The simplest approach to searching is to loop through the list and compare each item of the list to see if it's the item we want. This is called a linear search and it runs in O(n) time. Here is the code:

result = False
for x in L:
    if x == item:
        result = True
        break

The break isn't strictly required, but it can save time. Once the item is found, there is no need to do any further checking. Here is the linear search coded as a function:

def search:
    for x in L:
        if x == item:
            return True
    return False

A common mistake people make when coding this is to use an if/else. The problem with doing this is be that if the first item is not a match, the function would return False without ever checking anything else in the list. Below is a variation on the linear search that returns the location of the item and –1 if it is not in the list:

result = -1
for i in range(len(L)):
    if L[i] == item:
        result = i
        break

Python's in operator when used on a list uses a linear search, as does Java's contains method for ArrayLists.

Binary search

If the list is already sorted, there is a much faster algorithm, called binary search. Let's look at it with an example. Suppose we're looking for the item w in the list below.

[a,b,b,c,e,f,h,h,h,k,m,o,p,p,q,q,q,s,t,u,w,y,z,z]

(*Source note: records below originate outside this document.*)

-- ==== Sys2Proof/Laws/PerInstr.lean ====
section
/-! SUPPORT. Laws stated instruction by instruction. -/

namespace Sys2Proof.Laws

/-- R300: the encoding of an instruction is one to four bytes. -/
def EncodedLength.Statement (i : Instr) : Prop := 1 ≤ (encode i).length ∧ (encode i).length ≤ 4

We start by looking at the middle item. There are 24 items in the list, and the middle item is the 12th one, which is o. Comparing w to o, we see w is greater. Since the list is in order, this tells us that if w is in the list, it must be in the second half of the list, between o and z. We can throw out the entire first half of the list from our search. We next repeat the process on the second half of the list. We look at the middle item of the second half of the list. This turns out to be s, and we compare it to w. We see that w is greater, so that means that w must be in the second half of this part of the list. This allows us to throw out the first half of this part of the list, which is 1/4 of the original list. We repeat the process again on the portion of the list from t to z. The midpoint of this is w, which is the item we are looking for, so the search ends.

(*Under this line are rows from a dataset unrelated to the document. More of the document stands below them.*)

/-- Settles O8: each operation bit by bit, in all its forms. -/
theorem logicGroupComputes : Obligations.LogicGroupComputes := fun s =>
  ⟨formsOf_and.fourForms fun src k => accAnd_spec src k s, formsOf_xor.fourForms fun src k => accXor_spec src k s,
    formsOf_or.fourForms fun src k => accOr_spec src k s, fun r => ⟨_, rfl, accTst_spec (getR r s) 2 s⟩,
    fun n => ⟨_, rfl, accTst_spec n 3 s⟩, ⟨_, rfl, accTst_spec (srcM s) 2 s⟩⟩

/-! ## Increment and decrement (R502, R512, R513) -/

theorem getR_writeFlags (q : R8) (f : Flags) (s : State) : getR q (writeFlags f s) = getR q s := by
  cases q <;> rfl

/-- A register and F written: what INC and DEC of a register do. -/
theorem writeFlags_setR_spec (r : R8) (v : Byte) (f : Flags) (k : Word) (s : State) :
    let t := writeFlags f (setR r v (advance k s))
    FrameRegsF s t k ∧ OnlyBytes [r] s t ∧ getR r t = v ∧ SixFlags s t f.s f.z f.h f.pv f.n f.c := by
  obtain ⟨-, ⟨others, ix, iy, sp⟩, value⟩ := LoadExchange.setR_loadsByte r v k s
  refine ⟨⟨?_, fun pa => ?_⟩, ⟨fun q hq => (getR_writeFlags q f _).trans (others q hq), ix, iy, sp⟩,
    (getR_writeFlags r f _).trans value, Block.sixFlags_writeFlags (setR_cfg r v _) (setR_flags r v _) f⟩
  · cases r <;> rfl
  · rw [writeFlags_mem, setR_mem, advance_mem]

theorem incR_spec (r : R8) (s : State) :
    Runs (.incR r) s fun t =>
      FrameRegsF s t 1 ∧ OnlyBytes [r] s t ∧ ByteSum s t (getR r s) 1 false (getR r t) s.reg.f.c := by
  refine ⟨_, rfl, ?_⟩
  obtain ⟨frame, only, value, flags⟩ :=
    writeFlags_setR_spec r (add8 (getR r s) 1 false).res (flagsInc (add8 (getR r s) 1 false) s.reg.f) 1 s
  exact ⟨frame, only, value.symm ▸ byteSum_add8 flags⟩

theorem decR_spec (r : R8) (s : State) :
    Runs (.decR r) s fun t =>
      FrameRegsF s t 1 ∧ OnlyBytes [r] s t ∧ ByteDiff s t (getR r s) 1 false (getR r t) s.reg.f.c := by
  refine ⟨_, rfl, ?_⟩
  obtain ⟨frame, only, value, flags⟩ :=
    writeFlags_setR_spec r (sub8 (getR r s) 1 false).res (flagsDec (sub8 (getR r s) 1 false) s.reg.f) 1 s
  exact ⟨frame, only, value.symm ▸ byteDiff_sub8 flags⟩

/-- A byte of memory and F written, the flags whether or not the write is inhibited (R907): what every
read-modify-write instruction does. -/
theorem writeFlags_writeMem_spec (la : Word) (v : Byte) (f : Flags) (k : Word) (s : State) :
    let t := writeFlags f (writeMem .data la v (advance k s))
    Stores .data s t [(la, v)] ∧ SixFlags s t f.s f.z f.h f.pv f.n f.c ∧
      StoreFrame t { s with reg := { s.reg with f := t.reg.f }, pc := s.pc + k, free := t.free } := by
  refine ⟨Block.stores_congr (stores_writeMem .data la v k s) rfl rfl rfl rfl,
    Block.sixFlags_writeFlags (writeMem_cfg ..) (by rw [writeMem_reg, advance_reg]) f, ?_⟩
  rw [writeMem_spec]
  rfl

theorem incAt_spec (la k : Word) (s : State) :
    let t := incAt la (advance k s)
    ∃ res, Stores .data s t [(la, res)] ∧ ByteSum s t (readMem s la) 1 false res s.reg.f.c ∧
      StoreFrame t { s with reg := { s.reg with f := t.reg.f }, pc := s.pc + k, free := t.free } := by
  obtain ⟨stores, flags, frame⟩ := writeFlags_writeMem_spec la (add8 (readMem s la) 1 false).res
    (flagsInc (add8 (readMem s la) 1 false) s.reg.f) k s
  exact ⟨_, stores, byteSum_add8 flags, frame⟩

theorem decAt_spec (la k : Word) (s : State) :
    let t := decAt la (advance k s)
    ∃ res, Stores .data s t [(la, res)] ∧ ByteDiff s t (readMem s la) 1 false res s.reg.f.c ∧
      StoreFrame t { s with reg := { s.reg with f := t.reg.f }, pc := s.pc + k, free := t.free } := by
  obtain ⟨stores, flags, frame⟩ := writeFlags_writeMem_spec la (sub8 (readMem s la) 1 false).res
    (flagsDec (sub8 (readMem s la) 1 false) s.reg.f) k s
  exact ⟨_, stores, byteDiff_sub8 flags, frame⟩

/-- Settles O9: a register form is one register write, a memory form one checked byte write, each with its flags. -/
theorem incDecByteCompute : Obligations.IncDecByteCompute := fun s =>
  ⟨fun r => ⟨incR_spec r s, decR_spec r s⟩,
    ⟨⟨_, rfl, incAt_spec (regHl s) 1 s⟩, fun y d => ⟨_, rfl, incAt_spec (eaIdx y d s) 3 s⟩⟩,
    ⟨⟨_, rfl, decAt_spec (regHl s) 1 s⟩, fun y d => ⟨_, rfl, decAt_spec (eaIdx y d s) 3 s⟩⟩⟩

/-! ## CPL, CCF and SCF (R515, R517, R518) -/

theorem flagsCcf_h (m : CcfMode) (f : Flags) : (flagsCcf m f).h = (f.c && m == .z80) := by
  cases m with
  | z80 => exact (Bool.and_true f.c).symm
  | z180 => exact (Bool.and_false f.c).symm

/-- Settles O10: one write of flags each, and CPL writes A too. -/
theorem complementAndCarryOps : Obligations.ComplementAndCarryOps := fun s =>
  ⟨⟨_, rfl, frameAF_writeAcc _ _ 1 s, fun b hb => by
      show (~~~s.reg.a).getLsbD b = _
      rw [BitVec.getLsbD_not, decide_eq_true hb, Bool.true_and], sixFlags_writeAcc _ _ 1 s⟩,
    ⟨_, rfl, frameF_writeFlags _ 1 s, flagsCcf_h s.cfg.ccfMode s.reg.f ▸ sixFlags_writeFlags_advance _ 1 s⟩,
    ⟨_, rfl, frameF_writeFlags _ 1 s, sixFlags_writeFlags_advance _ 1 s⟩⟩

/-! ## The decimal adjustment (R516) -/

/-- The low digit is adjusted. -/
def lowAdjusts (f : Flags) (a : Byte) : Bool := f.h || decide ((loNibble a).toNat > 9)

Binary search works this way in general. At each step we are look at a portion of the list. We find the middle element of that portion and compare that to the element being searched for. If they are equal we are done. Otherwise, we throw out half of the portion being searched and repeat the search on the other half. This continuous throwing away of half of the list means that we very quickly zero in on the location of the item we're search for.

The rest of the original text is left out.